#### Exercise requirements
Search the records for lines that contain the word "hsign". Copy them all.

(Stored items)
+ + + +

/-- A byte moved right by one, with a bit shifted in at bit 7 (R511). -/
theorem shiftRight_or_bit (v : Byte) (b : Bool) :
    v >>> 1 ||| (if b then 0x80 else 0) = BitVec.ofNat 8 (v.toNat / 2 + 128 * b.toNat) := by
  revert v b; decide

theorem rotate_rl (v : Byte) (cf : Bool) :
    rotate .rl v cf = (BitVec.ofNat 8 (2 * v.toNat + cf.toNat), decide (v.toNat ≥ 128)) := by
  rw [rotate, shiftLeft_or_bit, byte_bit7]

theorem rotate_rr (v : Byte) (cf : Bool) :
    rotate .rr v cf = (BitVec.ofNat 8 (v.toNat / 2 + 128 * cf.toNat), decide (v.toNat % 2 = 1)) := by
  rw [rotate, shiftRight_or_bit, byte_bit0]

/-! ## The other rotates and shifts -/

/-- RLC is RL with bit 7 as the carry (R505). -/
theorem rotate_rlc_eq_rl (v : Byte) (cf : Bool) : rotate .rlc v cf = rotate .rl v (v.getLsbD 7) := rfl

/-- RRC is RR with bit 0 as the carry (R507). -/
theorem rotate_rrc_eq_rr (v : Byte) (cf : Bool) : rotate .rrc v cf = rotate .rr v (v.getLsbD 0) := rfl

/-- SLA is RL with no carry (R513). -/
theorem rotate_sla_eq_rl (v : Byte) (cf : Bool) : rotate .sla v cf = rotate .rl v false :=
  congrArg (·, v.getLsbD 7) BitVec.or_zero.symm

/-- SRL is RR with no carry (R519). -/
theorem rotate_srl_eq_rr (v : Byte) (cf : Bool) : rotate .srl v cf = rotate .rr v false :=
  congrArg (·, v.getLsbD 0) BitVec.or_zero.symm

/-- SRA is RR with the sign bit as the carry (R515). -/
theorem rotate_sra_eq_rr (v : Byte) (cf : Bool) : rotate .sra v cf = rotate .rr v (v.getLsbD 7) := by
  have hsign : v &&& 0x80 = if v.getLsbD 7 then 0x80 else 0 := BitVec.and_twoPow v 7
  simp only [rotate, hsign]

theorem rotate_rlc (v : Byte) (cf : Bool) :
    rotate .rlc v cf = (BitVec.ofNat 8 (2 * v.toNat + v.toNat / 128), decide (v.toNat ≥ 128)) := by
  rw [rotate_rlc_eq_rl, rotate_rl, byte_bit7_toNat]

theorem rotate_rrc (v : Byte) (cf : Bool) :
    rotate .rrc v cf = (BitVec.ofNat 8 (v.toNat / 2 + 128 * (v.toNat % 2)), decide (v.toNat % 2 = 1)) := by
  rw [rotate_rrc_eq_rr, rotate_rr, byte_bit0_toNat]

theorem rotate_sla (v : Byte) (cf : Bool) :
    rotate .sla v cf = (BitVec.ofNat 8 (2 * v.toNat), decide (v.toNat ≥ 128)) := by
  rw [rotate_sla_eq_rl, rotate_rl, Bool.toNat_false, Nat.add_zero]

theorem rotate_sra (v : Byte) (cf : Bool) :
    rotate .sra v cf = (BitVec.ofNat 8 (v.toNat / 2 + 128 * (v.toNat / 128)), decide (v.toNat % 2 = 1)) := by
  rw [rotate_sra_eq_rr, rotate_rr, byte_bit7_toNat]

theorem rotate_srl (v : Byte) (cf : Bool) :
    rotate .srl v cf = (BitVec.ofNat 8 (v.toNat / 2), decide (v.toNat % 2 = 1)) := by
  rw [rotate_srl_eq_rr, rotate_rr, Bool.toNat_false, Nat.mul_zero, Nat.add_zero]

theorem rotate_swap (v : Byte) (cf : Bool) :
    rotate .swap v cf = (BitVec.ofNat 8 (v.toNat % 16 * 16 + v.toNat / 16), false) := by
  have hres : (v &&& 0x0F) <<< 4 ||| v >>> 4 = BitVec.ofNat 8 (v.toNat % 16 * 16 + v.toNat / 16) := by
    revert v; decide
  rw [rotate, hres]

/-! ## Rotates that undo each other (R527) -/

/-- RR undoes RL: it shifts in the bit RL moved to C, and moves to C the bit RL shifted in. -/
theorem rotate_rr_rl (v : Byte) (cf : Bool) :
    rotate .rr (rotate .rl v cf).1 (rotate .rl v cf).2 = (v, cf) := by
  have hcf := cf.toNat_lt
  have hcin : (decide (v.toNat ≥ 128)).toNat = v.toNat / 128 := by rw [← byte_bit7, byte_bit7_toNat]
  rw [rotate_rl, rotate_rr, hcin, BitVec.toNat_ofNat, Prod.mk.injEq]
  constructor
  · apply BitVec.eq_of_toNat_eq
    rw [BitVec.toNat_ofNat]
    omega
  · have hout : (2 * v.toNat + cf.toNat) % 2 ^ 8 % 2 = cf.toNat := by omega
    rw [hout]
    cases cf <;> rfl

/-- RL shifts its carry in at bit 0. -/
theorem rotate_rl_bit0 (v : Byte) (cf : Bool) : (rotate .rl v cf).1.getLsbD 0 = cf :=
  congrArg Prod.snd (rotate_rr_rl v cf)

/-- RRC undoes RLC: both shift in the bit RLC moved out. -/
theorem rotate_rrc_rlc (v : Byte) (cf cf' : Bool) : (rotate .rrc (rotate .rlc v cf).1 cf').1 = v := by
  rw [rotate_rrc_eq_rr, rotate_rlc_eq_rl, rotate_rl_bit0]
  exact congrArg Prod.fst (rotate_rr_rl v (v.getLsbD 7))

/-- SWAP undoes itself. -/
theorem rotate_swap_swap (v : Byte) (cf cf' : Bool) : (rotate .swap (rotate .swap v cf).1 cf').1 = v := by
  have hlow : (v.toNat % 16 * 16 + v.toNat / 16) % 2 ^ 8 % 16 = v.toNat / 16 := by omega
  have hhigh : (v.toNat % 16 * 16 + v.toNat / 16) % 2 ^ 8 / 16 = v.toNat % 16 := by omega
  rw [rotate_swap, rotate_swap, BitVec.toNat_ofNat, hlow, hhigh, Nat.div_add_mod', BitVec.ofNat_toNat,
    BitVec.setWidth_eq]

/-! ## The next state of the shared operations -/

/-- The cost of an extended instruction, under both values of CB_TIMING (R322). -/
theorem State.chargeExtended_eq (s : State) (entry : Nat) :
    s.chargeExtended entry = { s with result := some (.cycles (s.extendedCost entry)) } := by
  unfold State.chargeExtended State.extendedCost
  cases s.params.cbTiming <;> rfl

theorem rmwCost_eq (o : Opnd8) : rmwCost o = byOperand o 8 16 := by
  cases o <;> rfl

theorem bitCost_eq (o : Opnd8) : bitCost o = byOperand o 8 12 := by
  cases o <;> rfl

/-- Writing an operand keeps CB_TIMING, so the cost of the instruction that does it is the same before and after. -/
@[simp] theorem State.putOpnd_extendedCost (s : State) (o : Opnd8) (v : Byte) (entry : Nat) :
    (s.putOpnd o v).extendedCost entry = s.extendedCost entry := by
  simp only [State.extendedCost, State.putOpnd_params]

/-- A rotate of A, from its result and carry: A takes the result, Z, N and H are cleared, and nothing else changes (R500
to R503). -/
theorem rotAOp_eq {op : RotOp} {s : State} {res : Byte} {c : Bool} (hout : rotate op s.a s.cf = (res, c)) :
    rotAOp op s = { s with a := res, f := flagByte false false false c, result := some (.cycles 4) } := by
  rw [rotAOp, hout]
  simp only [State.flags_eq]
  rfl

/-- Every row of the rotate and shift column, from its result and carry: the operand takes the result, F the four flags,
and nothing else changes (R505 to R520). -/
theorem exec_rot_puts {op : RotOp} {o : Opnd8} {s : State} {res : Nat} {c : Bool}
    (hout : rotate op (s.getOpnd o) s.cf = (BitVec.ofNat 8 res, c)) :
    ∃ t, Puts s t o (BitVec.ofNat 8 res) ∧ exec (Instr.rot op o) s = .next { t with
      f := flagByte (decide (res % 256 = 0)) false false c
      result := some (.cycles (s.extendedCost (byOperand o 8 16))) } := by
  refine ⟨_, s.putOpnd_puts o _, ?_⟩
  rw [exec_rot, rotOp, hout]
  simp only [State.flags_eq, State.chargeExtended_eq, rmwCost_eq, byte_ofNat_eq_zero_iff, Option.getD]
  rw [← s.putOpnd_extendedCost o (BitVec.ofNat 8 res)]
  rfl

/-- BIT of every operand: Z is the inverse of the bit, and nothing else but N, H and the cost changes (R521, R522). -/
theorem bitOp_eq (b : Fin 8) (o : Opnd8) (s : State) :
    bitOp b o s = { s with
      f := flagByte (!(s.getOpnd o).getLsbD b.val) false true s.cf
      result := some (.cycles (s.extendedCost (byOperand o 8 12))) } := by
  rw [bitOp, State.chargeExtended_eq, bitCost_eq, State.flags_eq]
  rfl

/-- RES of every operand: its byte and the cost; no flag (R523, R524). -/
theorem resOp_eq (b : Fin 8) (o : Opnd8) (s : State) :
    resOp b o s = { s.putOpnd o (s.getOpnd o &&& ~~~(bitMask b)) with
      result := some (.cycles (s.extendedCost (byOperand o 8 16))) } := by
  rw [resOp, State.chargeExtended_eq, rmwCost_eq, State.putOpnd_extendedCost]

/-- SET of every operand: its byte and the cost; no flag (R525, R526). -/
theorem setOp_eq (b : Fin 8) (o : Opnd8) (s : State) :
    setOp b o s = { s.putOpnd o (s.getOpnd o ||| bitMask b) with
      result := some (.cycles (s.extendedCost (byOperand o 8 16))) } := by
  rw [setOp, State.chargeExtended_eq, rmwCost_eq, State.putOpnd_extendedCost]

/-! ## An operand and the flags after an operation on it -/

@[simp] theorem State.chargeExtended_getOpnd (s : State) (entry : Nat) (o : Opnd8) :
    (s.chargeExtended entry).getOpnd o = s.getOpnd o := by
  unfold State.chargeExtended
  split <;> exact s.charge_getOpnd _ o

theorem rotOp_getOpnd {s : State} (hwf : s.mem.wf = true) (op : RotOp) (o : Opnd8) :
    (rotOp op o s).getOpnd o = (rotate op (s.getOpnd o) s.cf).1 := by
  simp only [rotOp, State.chargeExtended_getOpnd, State.flags_getOpnd]
  exact State.putOpnd_getOpnd_same hwf o _

/-- A rotate or shift leaves its carry in C. -/
theorem rotOp_cf (op : RotOp) (o : Opnd8) (s : State) : (rotOp op o s).cf = (rotate op (s.getOpnd o) s.cf).2 := by
  simp [rotOp]

theorem resOp_getOpnd {s : State} (hwf : s.mem.wf = true) (b : Fin 8) (o : Opnd8) :
    (resOp b o s).getOpnd o = s.getOpnd o &&& ~~~(bitMask b) :=
  (State.chargeExtended_getOpnd ..).trans (State.putOpnd_getOpnd_same hwf o _)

+ + + +

#### Answer section
  have hsign : v &&& 0x80 = if v.getLsbD 7 then 0x80 else 0 := BitVec.and_twoPow v 7
  simp only [rotate, hsign]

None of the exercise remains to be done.